Cuando los soviéticos concedieron un número limitado de visados, Oswald quiso que su hermano pequeño partiera hacia la tan anhelada Palestina y tuvo la valentía de permanecer en la trampa mortal. Los nazis lo convirtieron en un trabajador-esclavo:  cortaba leña en los helados bosques fuera de la ciudad. Sin embargo, el chico, pequeño de estatura y delgado, de maneras afables y delicadas, encontró a un campesino dispuesto a arriesgarse para protegerlo, que lo tomó como trabajador. Por otra parte, parecía realmente un típico alemán gracias a su buen dominio de la lengua, al pelo rubio y a los ojos azules. Oswald, cuando el peligro apretaba sus tuercas y la conciencia lo impulsó a ayudar a los hermanos perseguidos, cambió de residencia; escapó de Lituania hacia Bielorrusia, deteniéndose en Mir, una pequeña ciudad de cinco mil habitantes al este de Polonia, cerca de la frontera rusa, donde todavía vivían numerosos judíos encerrados en una especie de gueto en el palacio derruido del noble polaco Mirsky, después de una masacre que había costado la vida a 1.500 judíos.
El joven Rufeisen, que huía de Cracovia en dirección a Mir, había encontrado documentos alemanes en un hato abandonado al borde del camino, los recogió y constató cuánto se le parecían:  ¡rubio, ojos azules… ario!
De este modo, logró alistarse en la Policía y convertirse en el organizador y el salvador de numerosos civiles. Siguió la formación, y su buen conocimiento de la lengua local fue determinante para su promoción:  en otoño de 1942 se convirtió en SS Oberscharführer.

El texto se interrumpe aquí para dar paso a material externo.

-- ==== Sys2Proof/Machine/Start.lean ====
section
/-!
DEFINITION. What keeps the oldest pending command of a window from starting: the order of the window (R73, R115) and the
bounds of Table 4-8, with the crane's own hold (R21).
-/
namespace Sys2Proof.Machine

open Sys2Proof

/-- A command that waits once it has started: BEACON_WAIT, or GATE_ARRIVE with WAIT set (R115). -/
def waitingCmd (p : CmdPkt) : Bool := p.opcode == 0x0704 || (p.opcode == 0x0702 && bit (p.at 67 1) 0)

/-- Whether a window runs a command that a predicate holds of. -/
def winRuns (s : State) (w : Nat) (f : CmdPkt → Bool) : Bool := s.cmd.running.any fun e => e.2.pkt.win == w && f e.2.pkt

/-- Whether the order of the window holds its next command: a waiting command runs (R115), or ORDER is set and an earlier
command has not completed or its reply is held (R73). -/
def orderHolds (s : State) (w : Nat) (p : CmdPkt) : Bool :=
  winRuns s w waitingCmd || (p.ordered && (winRuns s w (fun _ => true) || !(winOf s w).held.isEmpty))

/-- The banks that the readable entries of a BERTH_BATCH list name. -/
def listedBanks (s : State) (p : CmdPkt) : List Nat :=
  (List.range (min (p.at 64 4) 16384)).filterMap fun i =>
    let a := p.at 80 8 % 2 ^ 44 + 8 * i
    match decodedGrain s (homeAddr s.part (a / 32 * 32)) with
    | some g => some (bits (fieldAt (grainBytes g) (a % 32) 8) 13 0)
    | none => none

/-- Whether a bound holds the next command of a window: 64 replies are held, 1024 firmware commands are taken, the crane
works on another set, or a listed bank has no free place (R21, R81, R299, Table 4-8). -/
def boundHolds (s : State) (w : Nat) (p : CmdPkt) : Bool :=
  decide (64 ≤ (winOf s w).held.length) || (!fastOp p.opcode && decide (1024 ≤ hmTaken s)) ||
  ((p.opcode == 0x0401 || p.opcode == 0x0402) && (match s.walk.set with | some n => n != p.at 64 2 | none => false)) ||
  (p.opcode == 0x0601 && (listedBanks s p).any fun b => !placeFree s b)

/-- Whether a firmware command launched earlier, at the head of its window and free to start, is taken before this one: the
harbourmaster takes commands in order of launch (R78). -/
def launchWaits (s : State) (p : CmdPkt) : Bool :=
  !fastOp p.opcode && s.cmd.wins.any fun e =>
    match e.2.pend with
    | [] => false
    | q :: _ => !fastOp q.opcode && decide (q.stamp < p.stamp) && !orderHolds s e.1 q && !boundHolds s e.1 q

/-- HB_CMDW.HELD: the oldest pending command is held by a bound. -/
def headHeld (s : State) (w : Nat) : Bool :=
  match (winOf s w).pend with
  | [] => false
  | p :: _ => boundHolds s w p

end Sys2Proof.Machine
end

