/-- The answer that a check gives a request whose turn has come. It is checked once, under the map and lock in force then (R412);
what was checked and then held is looked at again only for the mode of a window, which counts when the access is served (R36). -/
def checkNow (s : State) (h : HeldReq) : Option Resp :=
  if h.why = .order then checkReq s h.req
  else if inRegion s.part h.req.a .berth && windowUnmapped s h.req then some .unmapped else none

/-- What becomes of a held request. `gap` says that its bank has a gap between row bursts. -/
def verdict (s : State) (h : HeldReq) (gap : Bool) : Verdict :=
  let r := h.req
  if s.pow.harbour ≠ .active ∨ !inTurn s r then .stay
  else if r.kind = .fnl ∨ sentAway s r then
    match checkReq s r with
    | some st => .fail st
    | none => .go
  else if windowChanging s r then .stay
  else
    match checkNow s h with
    | some st => .fail st
    | none =>
      if r.isFinal then (if (takeFinal s h).isSome then .go else .hold .bank)
      else
        match regionOf s.part r.a with
        | some g => localVerdict s h g gap
        | none => .fail .unmapped

/-! ### Effects -/

/-- The request leaves the list of those that wait. -/
def removeReq (s : State) (r : Request) : State :=
  { s with host := { s.host with
      reqs := s.host.reqs.filter fun h => !(h.req.port == r.port && h.req.hdr.tag == r.hdr.tag) } }

/-- The response of a request, on its own channel. -/
def answer (s : State) (r : Request) (st : Resp) (data : List Codeword) : State :=
  respond s r.port (r.channel s) r.hdr.tag st data

/-- The response data of bytes. -/
def dataWords (bs : List Byte) : List Codeword := (toGrains (bs.length + 1) bs).map codewordOf

/-- A read at this harbour (R39, R47, R49, R280, R282). -/
def serveRead (s : State) (r : Request) (g : Region) : State :=
  match g with
  | .regs =>
    answer s r .ok (dataWords ((upFrom 0 r.hdr.len).flatMap fun i => leBytes 8 (readReg s (r.a - regBase + 8 * i))))
  | .modeWords =>
    answer s r .ok (dataWords ((upFrom 0 r.hdr.len).flatMap fun i => leBytes 8 (modeWord s ((r.a - modeBase) / 8 + i))))
  | .berth =>
    let off := (r.a - berthBase) % 0x400000
    let gs := (upFrom 0 (r.n / 32)).map fun i => berthGrain s ((r.a - berthBase) / 0x400000) (off + 32 * i)
    answer s r (if gs.any (·.bad) then .poison else .ok) (gs.map (·.word))
  | _ =>
    let x := readMem (r.n / 32) s r.a
    answer x.1 r (if x.2.any (·.bad) then .poison else .ok) (x.2.map (·.word))

/-- The new value of an atomic (Table 3-3). -/
def atomicNew (aop x y old : Nat) : Nat :=
  match aop with
  | 0 => (old + x) % 18446744073709551616
  | 1 => x
  | 2 => if old = x then y else old
  | 3 => max old x
  | _ => min old x

/-- An atomic (R48, R49). -/
def serveAtomic (s : State) (r : Request) : State :=
  let bs := grainBytes (((r.data[0]?).getD (codewordOf 0)).data)
  let f := atomicNew r.hdr.aop (fieldAt bs 0 8) (fieldAt bs 8 8)
  let x := if inBeacons r.a 8 then beaconAtomic s ((r.a - beaconBase) / 8) f else atomicWord s r.a f
  match x.2 with
  | some old => answer (judgeAll x.1) r .ok (dataWords (leBytes 8 old))
  | none => answer x.1 r .poison (dataWords (leBytes 8 0))

/-- Writes of a berth window, grain by grain. -/
def writeWindow (s : State) (b off port : Nat) (ws : List Codeword) : State :=
  ws.zipIdx.foldl (fun s' w => berthWriteGrain s' b (off + 32 * w.2) port w.1) s

/-- A register write. The resets that it orders begin when its response has left its port (R39, R394, R412). -/
def serveRegWrite (s : State) (r : Request) : State :=
  let x := writeRegs r.values s (r.a - regBase)
  let s1 := answer x.1 r (if x.2.1 then .denied else .ok) []
  { s1 with host := { s1.host with
    orders := s1.host.orders ++ x.2.2.map fun kt => (r.port, r.hdr.tag, kt.1, kt.2) } }

/-- A write at this harbour (R45, R47, R69, R95). -/
def serveWrite (s : State) (r : Request) (g : Region) : State :=
  match g with
  | .regs => serveRegWrite s r
  | .modeWords => answer s r .ok []
  | .berth =>
    answer (writeWindow s ((r.a - berthBase) / 0x400000) ((r.a - berthBase) % 0x400000) r.port r.words) r .ok []
  | _ =>
    let s1 := if r.n = 0 then s else writeMem s r.port r.a r.words
    answer (if overlaps r.a r.n beaconBase (gateBase - beaconBase) then judgeAll s1 else s1) r .ok []

/-- A remote or broadcast write leaves as a packet; an empty one without FINAL sends none (R45, R100, R434). -/
def sendAway (s : State) (r : Request) : State :=
  let bcast : Bool := deliveryOf s r == .broadcast
  if r.n = 0 ∧ !r.isFinal then answer s r .ok []
  else
    let h := { newHdr s tyWRITE (if bcast then 0 else gaHarbour r.hdr.addr.toNat) with
      bcast := bcast, rel := r.kind == .wrr, final := r.isFinal, manValid := r.isFinal, anygen := r.isFinal,
      manifest := if r.isFinal then r.hdr.manifest else 0, source := queueSource r.port r.hdr.queue r.isFinal, target := r.a,
      len := r.n / 32 }
    answer (sendCounted s { hdr := h, payload := r.words }) r .ok []

/-- An FNL ends (R51); its flag has been reported. -/
def endFnl (s : State) (r : Request) : State :=
  let k := queueSource r.port r.hdr.queue false
  let x := sourceOf s k
  answer (setSource s k { x with flag := false }) r (if x.flag then .denied else .ok) []

/-- A request takes effect. -/
def takeEffect (s0 : State) (h : HeldReq) : State :=
  let r := h.req
  let s := removeReq s0 r
  if r.kind = .fnl then endFnl s r
  else if sentAway s r then sendAway s r
  else if r.isFinal then
    match takeFinal s h with
    | some s' => answer (judgeAll s') r .ok []
    | none => s0
  else
    match regionOf s.part r.a with
    | some g => if r.isRd then serveRead s r g else if r.kind = .atm then serveAtomic s r else serveWrite s r g
    | none => answer s r .unmapped []

/-- Notes why a request goes on waiting. -/
def setWhy (s : State) (r : Request) (why : HoldWhy) : State :=
  { s with host := { s.host with reqs := s.host.reqs.map fun h =>
      if h.req.port = r.port ∧ h.req.hdr.tag = r.hdr.tag then { h with why := why } else h } }

/-- The mode changes that a write of mode words orders begin (R281). -/
def startModes (s : State) (r : Request) : State :=
  (modeValues r).foldl (fun s' e =>
    match modeStep s' e.1 e.2 with
    | .starts m => startChange s' e.1 m
    | _ => s') s

/-- The dozing quays that an access reaches wake (R388). -/
def wakeTouched (s : State) (r : Request) : State :=
  match regionOf s.part r.a with
  | some g => (touchedQuays s r g).foldl wakeQuay s
  | none => s

/-- A local FINAL write waits at the landing engine, bound to the generation in force at its arrival (R177); a sleeping quay
that it reaches wakes (R388). -/
def waitFinal (s : State) (h : HeldReq) : State :=
  let t := (landTry (landTicks s) (finalPacket s h.req h.bound)).1
  let s1 := { s with pow := t.pow }
  { s1 with host := { s1.host with reqs := s1.host.reqs.map fun x =>
      if x.req.port = h.req.port ∧ x.req.hdr.tag = h.req.hdr.tag then
        { x with why := .bank, bound := some (h.bound.getD (manOf s h.req.hdr.manifest).gen) }
      else x } }

/-- Carries out a verdict. An effect that would reach a sleeping quay or a declared write region by way of a window is held
(R316, R388). -/
def carryOut (s : State) (h : HeldReq) : Verdict → State
  | .go =>
    let x := attempt s fun t => takeEffect t h
    if x.2 then x.1 else setWhy x.1 h.req .bank
  | .start => setWhy (startModes s h.req) h.req .modeChange
  | .fail st => answer (removeReq s h.req) h.req st []
  | .hold .quay => setWhy (wakeTouched s h.req) h.req .quay
  | .hold .bank => if h.req.isFinal then waitFinal s h else setWhy s h.req .bank
  | .hold why => setWhy s h.req why
  | .stay => s

/-- The held request of a port's tag. -/
def findReq (s : State) (p t : Nat) : Option HeldReq := s.host.reqs.find? fun h => h.req.port == p && h.req.hdr.tag == t

/-- One held request is served where it can be. -/
def tryReq (s : State) (gap : Bool) (pt : Nat × Nat) : State :=
  match findReq s pt.1 pt.2 with
  | some h => carryOut s h (verdict s h gap)
  | none => s

/-- Whether a held request other than a read can make progress. Reads are served by their own row (HELD_READ). -/
def canGo (s : State) (h : HeldReq) : Bool :=
  !h.req.isRd &&
    (match verdict s h false with
     | .hold _ | .stay => false
     | .go => (attempt s fun t => takeEffect t h).2
     | _ => true)

/-- Serves what can be served, oldest first; `n` bounds the requests. -/
def settleN : Nat → State → State
  | 0, s => s
  | n + 1, s =>
    match s.host.reqs.find? (canGo s) with
    | some h => settleN n (runOrders (carryOut s h (verdict s h false)))
    | none => s

/-- What the harbourmaster has had to leave while its cores stood still or a quay slept (R388, R415). -/
def firmwareGoesOn (s : State) : State := retryQuayStates (retrySweeps (replayDue s))

/-- What berth operations, sleeping quays and acknowledgements have held inside the harbour goes on where it can (R102, R316,
R388), and the resets whose responses have left begin (R394). -/
def goOn (s : State) : State :=
  tryAll (expStages (firmwareGoesOn (retryBatches (retryDue (retryFailing (applyHeld (runOrders s)))))))

/-- Serves what waits: what engines hold, and then the held requests other than reads that can be served, each of which begins
its mode change and takes effect once. -/
def settle (s : State) : State := let t := goOn s; settleN (2 * t.host.reqs.length) t

/-- Serves every held request that can be, reads among them, in order of arrival. -/
def serveAll (s : State) : State :=
  settle ((s.host.reqs.map fun h => (h.req.port, h.req.hdr.tag)).foldl (fun s' pt => tryReq s' false pt) s)

/-! ### Arrival -/

/-- Whether a host port carries requests. -/
def portUp (s : State) (p : Nat) : Bool :=
  decide (p < ports s.part) && fld s (rHbPortStat p) 0 0 == 1 &&
  (match s.pow.harbour with | .active | .mooring _ => true | _ => false)

/-- The revision seen on a port (Table 3-11). -/
def noteRev (s : State) (p : Nat) (rev2 : Bool) : State :=
  if rev2 then setFld s (rHbPortStat p) 2 2 1 else setFld s (rHbPortStat p) 1 1 1

/-- The answer to a pilot message that is not delivered (R60). DESIGN CHOICE: one whose LEN is not 2, which the spec gives no host
die, is answered UNMAPPED before its KIND is looked at (log entry 110; unsafe). -/
def pltRefusal (h : ReqHdr) (msg : BitVec 128) : Option Resp :=
  let kind := bits msg.toNat 7 0
  if h.len ≠ 2 then some .unmapped
  else if kind = 2 ∨ kind = 4 then some .denied
  else if kind ≠ 1 ∧ kind ≠ 3 then some .unmapped
  else none

/-- A pilot message of a host port (R59-R63): `lat` is its delivery time in ac. -/
def servePlt (s : State) (p : Nat) (h : ReqHdr) (msg : BitVec 128) (lat : Nat) : State :=
  match pltRefusal h msg with
  | some st => respond s p .pilot h.tag st []
  | none =>
    let kind := bits msg.toNat 7 0
    let s1 := bump s rPlStat 15 0 1
    let s2 := if fld s1 rPlStat 39 32 < lat then setFld s1 rPlStat 39 32 (min lat 255) else s1
    let s3 := if kind = 1 then
        let g := bits msg.toNat 25 16
        let s' := expireGate s2 g
        abortGate s' g 1 (bits msg.toNat 47 32) .here
      else snapOut s2
    let s4 := pilotArrive s3 msg false (some (p, h.tag))
    if (asleep s3).isEmpty then respond s4 p .pilot h.tag .ok [] else s4

/-! ### Credits that Zurax grants (R54, Table 3-5) -/

/-- Credits of a channel: of a host die for the pilot channel, and else of a port. -/
def creditTotal : Channel → Nat
  | .pilot => 4
  | .control => 64
  | .read => 256
  | .write => 128

/-- Credits that a request takes: a read or a pilot message one for its header, and a write one for each 256-byte flit of its
16-byte header and its payload (R54; log entry 101). -/
def reqCredits (kind : Option ReqKind) (len : Nat) : Nat :=
  match kind with
  | some .wr | some .wrr => ceilDiv (16 + 8 * len) 256
  | _ => 1

/-- Whether a message at a port's egress brings a pilot credit of its host die back as it leaves: the response of a PLT, one
refused for its reused tag among them, or what a Port reset has left of it (R53, R58, R61). -/
def bringsPilot (e : Egress) : Bool :=
  e.ch == .pilot && (match e.msg with | .resp _ _ _ | .pilotCredit => true | _ => false)

/-- Credits in use. A request holds its own until its buffer empties as it takes effect or is answered; a PLT holds its host
die's until its message is accepted and its response has left (R61; log entry 63). -/
def creditsUsed (s : State) (p : Nat) (ch : Channel) : Nat :=
  match ch with
  | .pilot =>
    (s.host.pilots.filter fun k => k.die == some (p / 32)).length +
    (s.host.egress.filter fun e => bringsPilot e && e.port / 32 == p / 32).length +
    (s.host.reused.filter fun r => r.2.2 == .pilot && r.1 / 32 == p / 32).length +
    (s.host.late.filter fun l => l.ch == .pilot && l.port / 32 == p / 32).length
  | _ =>
    ((s.host.reqs.filter fun h => h.req.port == p && h.req.channel s == ch).map fun h =>
      reqCredits (some h.req.kind) h.req.hdr.len).sum +
    ((s.host.late.filter fun l => l.port == p && l.ch == ch).map (·.cost)).sum

/-- Credits that the host die has left. -/
def creditsFree (s : State) (p : Nat) (ch : Channel) : Nat := creditTotal ch - creditsUsed s p ch

/-- The link layer refuses a flit that comes without a credit (R54). -/
def refuseFlit (s : State) (p : Nat) : State := emit (setFld s (rHbPortStat p) 4 4 1) (.linkRefused p)

/-- The answer to a request that its form alone decides, whatever its turn: a reserved opcode or a bad form (R11, R48, R50), or
a pilot message that is not delivered (R60). -/
def formAnswer (h : ReqHdr) (msg : BitVec 128) : Option Resp :=
  if badForm (kindOf h.opc) h then some .unmapped
  else match kindOf h.opc with
    | some .plt => pltRefusal h msg
    | _ => none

Sus nervios de acero y su rapidez en la respuesta y en la acción le permitieron trabajar en la policía militar alemana, cuyo temible jefe Serafamovich aterrorizaba a la población y a los judíos. Como traductor vivía a su lado, siempre con la pesadilla de que un mínimo error pudiera revelar su origen judío.
¡Un joven sionista con el uniforme alemán! Así lo vieron y lo reconocieron algunos sionistas que habían escapado de las masacres de Vilna. Berl Resnik, un refugiado, entró un día en el despacho de Oswald, quien le preguntó por qué no lo había saludado diciéndole “shalom”. Berl, temblando, pensó que se trataba de una trampa; cuando Oswald le reveló su identidad respiró tranquilo.
El doble juego no podía menos de aumentar la tensión en el joven Oswald, que sin embargo seguía arriesgándose:  robó fusiles de los cuarteles generales de la policía y los pasó a los amigos judíos del gueto. El máximo riesgo lo corrió después de una llamada telefónica que logró escuchar entre su jefe y las SS:  se había fijado la fecha para liquidar el gueto de Mir. Con mil estratagemas, mucha astucia y un miedo perenne, Oswald avisó a los amigos y dio largas a la policía alemana, llevándola al norte en busca de los partisanos rusos. Al menos 300 judíos lograron escapar del gueto y encontrar refugio en los bosques de Nabuloki, en el sur.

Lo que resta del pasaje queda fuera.